## WHAT YOU ARE ASKED TO DO
When you reach the line in the data below that contains "theorem test_decode_ctrlEntryMode : decode", please start repeating lines exactly, and stop after the line that contains "theorem test_decode_rw : decode", repeating nothing else.
===============
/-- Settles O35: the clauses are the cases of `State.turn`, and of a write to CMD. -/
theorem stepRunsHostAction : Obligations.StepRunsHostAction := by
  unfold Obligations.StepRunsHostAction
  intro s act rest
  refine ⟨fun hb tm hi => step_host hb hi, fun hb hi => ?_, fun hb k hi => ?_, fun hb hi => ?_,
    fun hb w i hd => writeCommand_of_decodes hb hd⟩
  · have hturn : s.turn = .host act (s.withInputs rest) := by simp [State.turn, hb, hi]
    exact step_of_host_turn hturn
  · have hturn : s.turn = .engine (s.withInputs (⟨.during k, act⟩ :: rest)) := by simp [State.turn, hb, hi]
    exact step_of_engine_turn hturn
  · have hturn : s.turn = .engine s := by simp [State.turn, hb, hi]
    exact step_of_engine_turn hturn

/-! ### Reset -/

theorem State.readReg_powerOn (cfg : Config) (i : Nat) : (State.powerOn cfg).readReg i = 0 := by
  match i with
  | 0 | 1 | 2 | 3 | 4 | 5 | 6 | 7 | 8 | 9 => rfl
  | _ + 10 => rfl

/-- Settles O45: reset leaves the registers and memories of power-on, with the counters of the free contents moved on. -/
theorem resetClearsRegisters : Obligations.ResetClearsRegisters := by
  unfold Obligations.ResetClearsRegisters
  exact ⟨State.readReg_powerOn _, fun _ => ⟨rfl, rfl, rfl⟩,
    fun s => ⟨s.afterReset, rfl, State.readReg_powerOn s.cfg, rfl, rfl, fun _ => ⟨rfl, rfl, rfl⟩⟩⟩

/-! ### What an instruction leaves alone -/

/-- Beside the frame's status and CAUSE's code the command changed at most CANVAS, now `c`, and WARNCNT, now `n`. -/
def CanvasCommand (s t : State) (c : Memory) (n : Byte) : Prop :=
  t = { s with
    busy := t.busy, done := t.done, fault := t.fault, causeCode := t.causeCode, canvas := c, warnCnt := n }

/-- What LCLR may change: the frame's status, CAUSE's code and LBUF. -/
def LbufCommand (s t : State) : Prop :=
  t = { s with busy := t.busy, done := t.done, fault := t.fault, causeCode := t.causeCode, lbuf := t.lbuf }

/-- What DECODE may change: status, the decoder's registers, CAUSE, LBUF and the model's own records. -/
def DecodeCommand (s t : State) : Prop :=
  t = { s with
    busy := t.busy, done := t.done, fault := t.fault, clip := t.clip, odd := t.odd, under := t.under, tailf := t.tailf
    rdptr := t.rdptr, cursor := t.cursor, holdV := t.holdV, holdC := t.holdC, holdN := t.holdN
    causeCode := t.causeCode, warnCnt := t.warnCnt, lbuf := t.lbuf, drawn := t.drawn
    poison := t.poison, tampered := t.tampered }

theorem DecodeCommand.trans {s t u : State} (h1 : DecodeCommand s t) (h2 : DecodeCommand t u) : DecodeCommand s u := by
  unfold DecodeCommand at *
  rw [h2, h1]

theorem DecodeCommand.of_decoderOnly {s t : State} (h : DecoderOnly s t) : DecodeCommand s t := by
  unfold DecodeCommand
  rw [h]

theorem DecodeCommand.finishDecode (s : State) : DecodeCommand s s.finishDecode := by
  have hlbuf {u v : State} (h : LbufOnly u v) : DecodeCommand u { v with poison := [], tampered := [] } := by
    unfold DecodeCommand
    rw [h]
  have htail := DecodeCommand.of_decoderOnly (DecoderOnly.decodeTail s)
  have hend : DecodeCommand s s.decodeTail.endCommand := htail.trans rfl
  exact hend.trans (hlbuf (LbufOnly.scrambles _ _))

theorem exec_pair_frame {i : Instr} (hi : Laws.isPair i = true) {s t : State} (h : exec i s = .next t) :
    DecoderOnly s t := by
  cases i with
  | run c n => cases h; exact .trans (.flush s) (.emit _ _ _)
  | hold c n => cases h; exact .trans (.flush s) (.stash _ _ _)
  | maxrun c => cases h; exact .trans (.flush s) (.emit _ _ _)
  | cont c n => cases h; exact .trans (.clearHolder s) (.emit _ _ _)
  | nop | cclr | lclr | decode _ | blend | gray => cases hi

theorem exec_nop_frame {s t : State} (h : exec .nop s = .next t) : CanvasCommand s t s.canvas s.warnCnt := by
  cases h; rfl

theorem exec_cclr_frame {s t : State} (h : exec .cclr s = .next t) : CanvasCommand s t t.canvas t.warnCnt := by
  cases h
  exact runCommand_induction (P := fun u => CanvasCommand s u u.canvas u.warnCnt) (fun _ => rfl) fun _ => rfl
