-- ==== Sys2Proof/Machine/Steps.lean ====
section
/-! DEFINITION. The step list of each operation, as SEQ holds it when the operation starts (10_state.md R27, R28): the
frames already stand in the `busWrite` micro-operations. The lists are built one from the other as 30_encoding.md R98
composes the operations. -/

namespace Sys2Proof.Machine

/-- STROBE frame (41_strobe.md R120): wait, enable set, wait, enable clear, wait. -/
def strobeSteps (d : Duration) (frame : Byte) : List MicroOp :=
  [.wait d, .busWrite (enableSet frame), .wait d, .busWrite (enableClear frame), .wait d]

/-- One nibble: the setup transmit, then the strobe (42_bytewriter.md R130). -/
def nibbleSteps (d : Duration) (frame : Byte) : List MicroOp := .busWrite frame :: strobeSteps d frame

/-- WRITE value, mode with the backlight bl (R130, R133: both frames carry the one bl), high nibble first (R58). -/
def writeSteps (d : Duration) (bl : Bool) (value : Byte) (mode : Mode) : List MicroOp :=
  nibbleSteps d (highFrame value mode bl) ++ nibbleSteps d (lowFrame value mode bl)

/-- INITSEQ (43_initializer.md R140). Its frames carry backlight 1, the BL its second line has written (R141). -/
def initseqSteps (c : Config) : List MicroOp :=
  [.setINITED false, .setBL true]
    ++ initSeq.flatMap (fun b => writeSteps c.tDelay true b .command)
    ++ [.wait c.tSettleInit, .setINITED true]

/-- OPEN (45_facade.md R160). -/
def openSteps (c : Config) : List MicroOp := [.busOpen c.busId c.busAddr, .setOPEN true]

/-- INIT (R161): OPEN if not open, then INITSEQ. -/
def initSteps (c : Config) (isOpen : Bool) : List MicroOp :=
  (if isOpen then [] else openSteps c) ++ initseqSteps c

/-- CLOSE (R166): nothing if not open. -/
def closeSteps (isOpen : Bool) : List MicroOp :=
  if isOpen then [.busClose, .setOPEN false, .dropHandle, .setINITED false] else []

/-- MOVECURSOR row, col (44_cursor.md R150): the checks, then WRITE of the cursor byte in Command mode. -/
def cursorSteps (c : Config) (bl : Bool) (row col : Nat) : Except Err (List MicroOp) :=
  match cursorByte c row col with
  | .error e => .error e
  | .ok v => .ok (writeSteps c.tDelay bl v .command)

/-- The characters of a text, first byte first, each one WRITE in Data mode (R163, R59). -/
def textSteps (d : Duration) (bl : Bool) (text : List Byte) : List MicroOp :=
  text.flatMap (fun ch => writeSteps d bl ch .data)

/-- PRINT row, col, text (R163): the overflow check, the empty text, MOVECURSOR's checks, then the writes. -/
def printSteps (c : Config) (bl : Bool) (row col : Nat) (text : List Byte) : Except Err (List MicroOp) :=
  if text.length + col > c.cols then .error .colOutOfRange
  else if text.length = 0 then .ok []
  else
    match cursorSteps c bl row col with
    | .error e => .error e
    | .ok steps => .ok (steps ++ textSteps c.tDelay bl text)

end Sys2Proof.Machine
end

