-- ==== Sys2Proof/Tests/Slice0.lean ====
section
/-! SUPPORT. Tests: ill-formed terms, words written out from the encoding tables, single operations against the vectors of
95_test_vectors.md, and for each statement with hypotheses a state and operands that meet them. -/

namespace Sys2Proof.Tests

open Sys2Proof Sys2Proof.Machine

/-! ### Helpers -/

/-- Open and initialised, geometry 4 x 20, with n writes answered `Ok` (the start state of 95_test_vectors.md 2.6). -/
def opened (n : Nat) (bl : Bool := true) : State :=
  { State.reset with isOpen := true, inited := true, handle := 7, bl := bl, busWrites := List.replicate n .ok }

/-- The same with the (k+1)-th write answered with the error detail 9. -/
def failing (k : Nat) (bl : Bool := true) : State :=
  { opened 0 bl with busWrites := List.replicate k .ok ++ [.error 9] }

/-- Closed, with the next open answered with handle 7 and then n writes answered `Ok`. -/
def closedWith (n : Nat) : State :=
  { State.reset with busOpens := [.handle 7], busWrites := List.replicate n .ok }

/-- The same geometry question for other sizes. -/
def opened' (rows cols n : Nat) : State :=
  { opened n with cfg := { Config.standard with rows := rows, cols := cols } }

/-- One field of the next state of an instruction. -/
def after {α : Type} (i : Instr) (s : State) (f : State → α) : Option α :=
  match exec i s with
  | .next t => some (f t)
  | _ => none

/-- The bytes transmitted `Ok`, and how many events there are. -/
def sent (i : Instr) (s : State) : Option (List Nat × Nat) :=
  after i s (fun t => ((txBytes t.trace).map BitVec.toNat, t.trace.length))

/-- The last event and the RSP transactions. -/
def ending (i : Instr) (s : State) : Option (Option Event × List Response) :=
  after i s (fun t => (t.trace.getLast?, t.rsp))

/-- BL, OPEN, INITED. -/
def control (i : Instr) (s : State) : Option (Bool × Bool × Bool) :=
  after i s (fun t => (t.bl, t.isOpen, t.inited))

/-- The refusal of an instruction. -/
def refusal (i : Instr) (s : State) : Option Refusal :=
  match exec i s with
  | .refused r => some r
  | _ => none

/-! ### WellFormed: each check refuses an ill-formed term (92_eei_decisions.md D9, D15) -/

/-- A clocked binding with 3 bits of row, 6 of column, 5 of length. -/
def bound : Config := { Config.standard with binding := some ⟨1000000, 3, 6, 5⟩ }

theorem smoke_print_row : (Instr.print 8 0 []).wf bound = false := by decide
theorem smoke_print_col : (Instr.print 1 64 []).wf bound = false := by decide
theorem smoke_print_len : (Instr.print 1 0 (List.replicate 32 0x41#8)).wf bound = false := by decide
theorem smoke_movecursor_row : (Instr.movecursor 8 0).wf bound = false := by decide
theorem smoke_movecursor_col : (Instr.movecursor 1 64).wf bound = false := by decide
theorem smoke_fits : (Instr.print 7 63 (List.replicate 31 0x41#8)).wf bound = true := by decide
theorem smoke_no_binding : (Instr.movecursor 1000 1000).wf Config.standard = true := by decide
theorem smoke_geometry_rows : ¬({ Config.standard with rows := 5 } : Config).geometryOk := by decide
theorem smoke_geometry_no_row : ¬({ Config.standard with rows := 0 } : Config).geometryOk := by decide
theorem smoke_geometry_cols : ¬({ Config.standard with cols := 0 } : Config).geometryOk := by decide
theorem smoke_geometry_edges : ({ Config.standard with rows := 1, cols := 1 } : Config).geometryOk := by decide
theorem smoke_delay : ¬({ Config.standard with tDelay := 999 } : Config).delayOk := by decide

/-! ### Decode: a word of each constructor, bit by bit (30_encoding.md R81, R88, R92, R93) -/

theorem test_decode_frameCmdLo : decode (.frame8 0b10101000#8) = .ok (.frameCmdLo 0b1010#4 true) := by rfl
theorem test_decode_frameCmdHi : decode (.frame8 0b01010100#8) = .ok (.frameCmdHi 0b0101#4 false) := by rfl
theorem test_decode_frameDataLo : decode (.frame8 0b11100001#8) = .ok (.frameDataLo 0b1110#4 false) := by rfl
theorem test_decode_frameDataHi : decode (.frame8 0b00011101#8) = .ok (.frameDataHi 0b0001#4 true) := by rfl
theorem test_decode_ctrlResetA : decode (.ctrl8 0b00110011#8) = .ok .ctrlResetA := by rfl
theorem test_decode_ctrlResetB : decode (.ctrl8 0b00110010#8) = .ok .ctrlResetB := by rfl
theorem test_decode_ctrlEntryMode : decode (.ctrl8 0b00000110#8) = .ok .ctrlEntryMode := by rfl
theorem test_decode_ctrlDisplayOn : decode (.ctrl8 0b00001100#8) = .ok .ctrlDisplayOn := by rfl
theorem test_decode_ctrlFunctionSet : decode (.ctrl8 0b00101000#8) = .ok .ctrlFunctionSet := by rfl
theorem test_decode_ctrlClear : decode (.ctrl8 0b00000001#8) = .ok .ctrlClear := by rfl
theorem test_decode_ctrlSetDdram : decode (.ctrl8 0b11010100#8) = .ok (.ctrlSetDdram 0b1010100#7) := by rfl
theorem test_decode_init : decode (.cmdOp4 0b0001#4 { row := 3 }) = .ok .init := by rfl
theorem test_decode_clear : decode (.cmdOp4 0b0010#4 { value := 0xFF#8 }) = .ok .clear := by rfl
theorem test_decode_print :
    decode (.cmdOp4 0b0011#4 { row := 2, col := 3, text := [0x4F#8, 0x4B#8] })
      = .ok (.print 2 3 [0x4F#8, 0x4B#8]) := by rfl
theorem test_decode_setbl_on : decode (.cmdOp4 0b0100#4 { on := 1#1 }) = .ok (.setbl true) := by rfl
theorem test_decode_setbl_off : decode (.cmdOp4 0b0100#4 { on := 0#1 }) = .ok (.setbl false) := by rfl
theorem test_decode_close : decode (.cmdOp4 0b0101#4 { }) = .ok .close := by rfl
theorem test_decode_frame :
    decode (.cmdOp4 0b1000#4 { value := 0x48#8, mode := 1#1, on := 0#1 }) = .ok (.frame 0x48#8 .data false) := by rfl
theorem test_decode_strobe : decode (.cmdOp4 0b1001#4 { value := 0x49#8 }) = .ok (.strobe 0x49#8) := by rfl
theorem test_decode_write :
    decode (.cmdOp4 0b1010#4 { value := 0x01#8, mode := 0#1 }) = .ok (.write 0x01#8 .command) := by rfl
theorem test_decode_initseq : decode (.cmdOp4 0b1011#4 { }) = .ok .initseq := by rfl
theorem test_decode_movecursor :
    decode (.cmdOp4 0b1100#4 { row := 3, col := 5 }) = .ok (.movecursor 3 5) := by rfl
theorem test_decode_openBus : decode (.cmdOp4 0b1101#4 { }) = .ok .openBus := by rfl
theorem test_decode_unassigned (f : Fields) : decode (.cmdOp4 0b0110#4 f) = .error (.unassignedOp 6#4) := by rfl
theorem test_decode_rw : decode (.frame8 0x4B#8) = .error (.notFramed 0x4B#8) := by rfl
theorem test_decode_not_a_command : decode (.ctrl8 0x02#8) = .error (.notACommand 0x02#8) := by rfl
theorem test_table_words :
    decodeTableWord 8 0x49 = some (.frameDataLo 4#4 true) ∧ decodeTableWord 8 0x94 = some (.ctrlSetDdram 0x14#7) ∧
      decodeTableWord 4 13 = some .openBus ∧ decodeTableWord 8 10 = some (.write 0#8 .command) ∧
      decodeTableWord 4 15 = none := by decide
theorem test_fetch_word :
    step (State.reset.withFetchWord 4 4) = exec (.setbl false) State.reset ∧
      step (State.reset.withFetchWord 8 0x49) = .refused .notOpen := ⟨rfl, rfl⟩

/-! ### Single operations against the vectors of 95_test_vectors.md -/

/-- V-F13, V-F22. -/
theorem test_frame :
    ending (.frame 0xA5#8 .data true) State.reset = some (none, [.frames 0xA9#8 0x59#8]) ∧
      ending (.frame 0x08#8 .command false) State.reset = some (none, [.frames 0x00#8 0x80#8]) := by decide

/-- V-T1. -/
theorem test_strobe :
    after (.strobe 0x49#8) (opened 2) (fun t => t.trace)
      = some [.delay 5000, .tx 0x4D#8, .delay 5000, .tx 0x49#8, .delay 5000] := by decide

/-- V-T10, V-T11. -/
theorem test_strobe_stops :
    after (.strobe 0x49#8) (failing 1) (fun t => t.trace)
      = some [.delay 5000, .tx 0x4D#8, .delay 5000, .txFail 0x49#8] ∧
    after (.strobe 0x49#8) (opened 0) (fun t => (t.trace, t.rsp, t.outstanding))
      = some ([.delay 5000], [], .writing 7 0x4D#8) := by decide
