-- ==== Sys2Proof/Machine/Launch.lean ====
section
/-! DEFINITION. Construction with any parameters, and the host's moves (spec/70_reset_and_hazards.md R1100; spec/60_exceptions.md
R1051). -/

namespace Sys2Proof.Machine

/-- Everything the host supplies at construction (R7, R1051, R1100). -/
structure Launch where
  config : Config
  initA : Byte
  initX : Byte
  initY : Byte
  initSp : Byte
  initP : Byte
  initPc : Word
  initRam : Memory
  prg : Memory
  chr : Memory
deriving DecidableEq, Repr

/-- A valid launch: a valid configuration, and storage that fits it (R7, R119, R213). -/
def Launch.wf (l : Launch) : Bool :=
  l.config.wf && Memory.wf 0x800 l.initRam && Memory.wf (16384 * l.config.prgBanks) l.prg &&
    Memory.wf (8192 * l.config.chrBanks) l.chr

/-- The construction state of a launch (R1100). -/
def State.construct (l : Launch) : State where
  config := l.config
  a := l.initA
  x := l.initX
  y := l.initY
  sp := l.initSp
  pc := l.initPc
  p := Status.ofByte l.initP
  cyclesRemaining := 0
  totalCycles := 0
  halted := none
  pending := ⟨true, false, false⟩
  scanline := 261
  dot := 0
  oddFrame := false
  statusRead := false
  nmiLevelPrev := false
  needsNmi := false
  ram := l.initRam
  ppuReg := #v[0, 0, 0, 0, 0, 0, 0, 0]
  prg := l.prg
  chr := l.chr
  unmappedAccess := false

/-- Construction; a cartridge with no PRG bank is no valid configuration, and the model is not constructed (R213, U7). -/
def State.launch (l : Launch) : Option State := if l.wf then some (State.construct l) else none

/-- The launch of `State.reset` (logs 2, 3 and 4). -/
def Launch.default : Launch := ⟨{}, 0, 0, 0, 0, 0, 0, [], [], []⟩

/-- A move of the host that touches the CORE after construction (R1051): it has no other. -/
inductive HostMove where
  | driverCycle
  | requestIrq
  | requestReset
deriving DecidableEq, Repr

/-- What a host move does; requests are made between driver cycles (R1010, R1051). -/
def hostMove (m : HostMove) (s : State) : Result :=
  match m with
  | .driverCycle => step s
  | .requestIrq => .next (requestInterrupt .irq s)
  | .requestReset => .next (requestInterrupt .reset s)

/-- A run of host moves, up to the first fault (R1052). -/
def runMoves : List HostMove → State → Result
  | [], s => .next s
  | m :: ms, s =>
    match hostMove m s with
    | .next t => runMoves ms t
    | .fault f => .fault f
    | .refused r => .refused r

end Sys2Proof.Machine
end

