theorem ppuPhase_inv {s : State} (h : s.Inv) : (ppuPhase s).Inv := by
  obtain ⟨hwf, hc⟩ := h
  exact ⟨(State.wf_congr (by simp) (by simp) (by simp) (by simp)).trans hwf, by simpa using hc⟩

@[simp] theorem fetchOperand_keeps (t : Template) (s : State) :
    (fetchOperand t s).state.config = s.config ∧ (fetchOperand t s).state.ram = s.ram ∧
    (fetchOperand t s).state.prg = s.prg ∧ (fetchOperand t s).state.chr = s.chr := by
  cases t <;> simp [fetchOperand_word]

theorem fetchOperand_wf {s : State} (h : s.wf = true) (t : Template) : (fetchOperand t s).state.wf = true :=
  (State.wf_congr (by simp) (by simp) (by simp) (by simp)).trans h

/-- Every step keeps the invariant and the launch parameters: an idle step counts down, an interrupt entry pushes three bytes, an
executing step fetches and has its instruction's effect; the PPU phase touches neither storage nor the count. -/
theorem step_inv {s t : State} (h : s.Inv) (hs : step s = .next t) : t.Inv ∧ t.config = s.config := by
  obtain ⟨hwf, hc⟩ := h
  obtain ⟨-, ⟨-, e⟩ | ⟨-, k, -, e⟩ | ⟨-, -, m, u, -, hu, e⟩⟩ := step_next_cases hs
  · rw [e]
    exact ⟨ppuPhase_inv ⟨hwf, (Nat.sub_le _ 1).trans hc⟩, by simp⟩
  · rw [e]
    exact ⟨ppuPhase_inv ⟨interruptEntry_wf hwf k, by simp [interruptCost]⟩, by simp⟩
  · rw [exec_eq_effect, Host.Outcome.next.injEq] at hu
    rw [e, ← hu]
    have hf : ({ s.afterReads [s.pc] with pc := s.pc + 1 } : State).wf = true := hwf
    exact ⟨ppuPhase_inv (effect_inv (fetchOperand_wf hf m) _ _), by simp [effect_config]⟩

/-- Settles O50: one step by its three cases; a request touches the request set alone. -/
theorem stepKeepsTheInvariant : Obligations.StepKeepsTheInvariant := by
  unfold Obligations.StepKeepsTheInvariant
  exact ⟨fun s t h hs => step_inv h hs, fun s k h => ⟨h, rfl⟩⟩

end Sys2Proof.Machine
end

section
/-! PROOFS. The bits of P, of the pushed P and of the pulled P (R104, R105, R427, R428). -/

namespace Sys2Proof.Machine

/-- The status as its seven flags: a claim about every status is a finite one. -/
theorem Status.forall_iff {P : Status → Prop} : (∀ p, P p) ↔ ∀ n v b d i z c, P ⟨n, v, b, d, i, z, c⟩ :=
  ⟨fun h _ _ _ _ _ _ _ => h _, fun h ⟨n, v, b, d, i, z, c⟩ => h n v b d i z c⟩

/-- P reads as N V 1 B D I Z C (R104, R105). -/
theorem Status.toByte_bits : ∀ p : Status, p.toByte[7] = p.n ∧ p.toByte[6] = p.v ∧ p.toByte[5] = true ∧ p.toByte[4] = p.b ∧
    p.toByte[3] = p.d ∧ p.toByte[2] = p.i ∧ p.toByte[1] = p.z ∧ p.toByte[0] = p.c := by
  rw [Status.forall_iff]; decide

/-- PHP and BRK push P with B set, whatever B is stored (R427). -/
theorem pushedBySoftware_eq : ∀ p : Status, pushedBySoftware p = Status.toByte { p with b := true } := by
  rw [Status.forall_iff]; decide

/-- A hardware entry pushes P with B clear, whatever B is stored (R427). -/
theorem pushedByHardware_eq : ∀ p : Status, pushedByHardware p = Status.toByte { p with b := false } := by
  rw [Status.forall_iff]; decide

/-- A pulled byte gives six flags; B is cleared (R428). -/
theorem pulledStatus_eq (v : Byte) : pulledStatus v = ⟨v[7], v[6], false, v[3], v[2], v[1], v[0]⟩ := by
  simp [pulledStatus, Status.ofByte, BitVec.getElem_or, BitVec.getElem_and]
===============
## ANSWER TO THIS PROBLEM
theorem test_decode_ctrlEntryMode : decode (.ctrl8 0b00000110#8) = .ok .ctrlEntryMode := by rfl
theorem test_decode_ctrlDisplayOn : decode (.ctrl8 0b00001100#8) = .ok .ctrlDisplayOn := by rfl
theorem test_decode_ctrlFunctionSet : decode (.ctrl8 0b00101000#8) = .ok .ctrlFunctionSet := by rfl
theorem test_decode_ctrlClear : decode (.ctrl8 0b00000001#8) = .ok .ctrlClear := by rfl
theorem test_decode_ctrlSetDdram : decode (.ctrl8 0b11010100#8) = .ok (.ctrlSetDdram 0b1010100#7) := by rfl
theorem test_decode_init : decode (.cmdOp4 0b0001#4 { row := 3 }) = .ok .init := by rfl
theorem test_decode_clear : decode (.cmdOp4 0b0010#4 { value := 0xFF#8 }) = .ok .clear := by rfl
theorem test_decode_print :
    decode (.cmdOp4 0b0011#4 { row := 2, col := 3, text := [0x4F#8, 0x4B#8] })
      = .ok (.print 2 3 [0x4F#8, 0x4B#8]) := by rfl
theorem test_decode_setbl_on : decode (.cmdOp4 0b0100#4 { on := 1#1 }) = .ok (.setbl true) := by rfl
theorem test_decode_setbl_off : decode (.cmdOp4 0b0100#4 { on := 0#1 }) = .ok (.setbl false) := by rfl
theorem test_decode_close : decode (.cmdOp4 0b0101#4 { }) = .ok .close := by rfl
theorem test_decode_frame :
    decode (.cmdOp4 0b1000#4 { value := 0x48#8, mode := 1#1, on := 0#1 }) = .ok (.frame 0x48#8 .data false) := by rfl
theorem test_decode_strobe : decode (.cmdOp4 0b1001#4 { value := 0x49#8 }) = .ok (.strobe 0x49#8) := by rfl
theorem test_decode_write :
    decode (.cmdOp4 0b1010#4 { value := 0x01#8, mode := 0#1 }) = .ok (.write 0x01#8 .command) := by rfl
theorem test_decode_initseq : decode (.cmdOp4 0b1011#4 { }) = .ok .initseq := by rfl
theorem test_decode_movecursor :
    decode (.cmdOp4 0b1100#4 { row := 3, col := 5 }) = .ok (.movecursor 3 5) := by rfl
theorem test_decode_openBus : decode (.cmdOp4 0b1101#4 { }) = .ok .openBus := by rfl
theorem test_decode_unassigned (f : Fields) : decode (.cmdOp4 0b0110#4 f) = .error (.unassignedOp 6#4) := by rfl
theorem test_decode_rw : decode (.frame8 0x4B#8) = .error (.notFramed 0x4B#8) := by rfl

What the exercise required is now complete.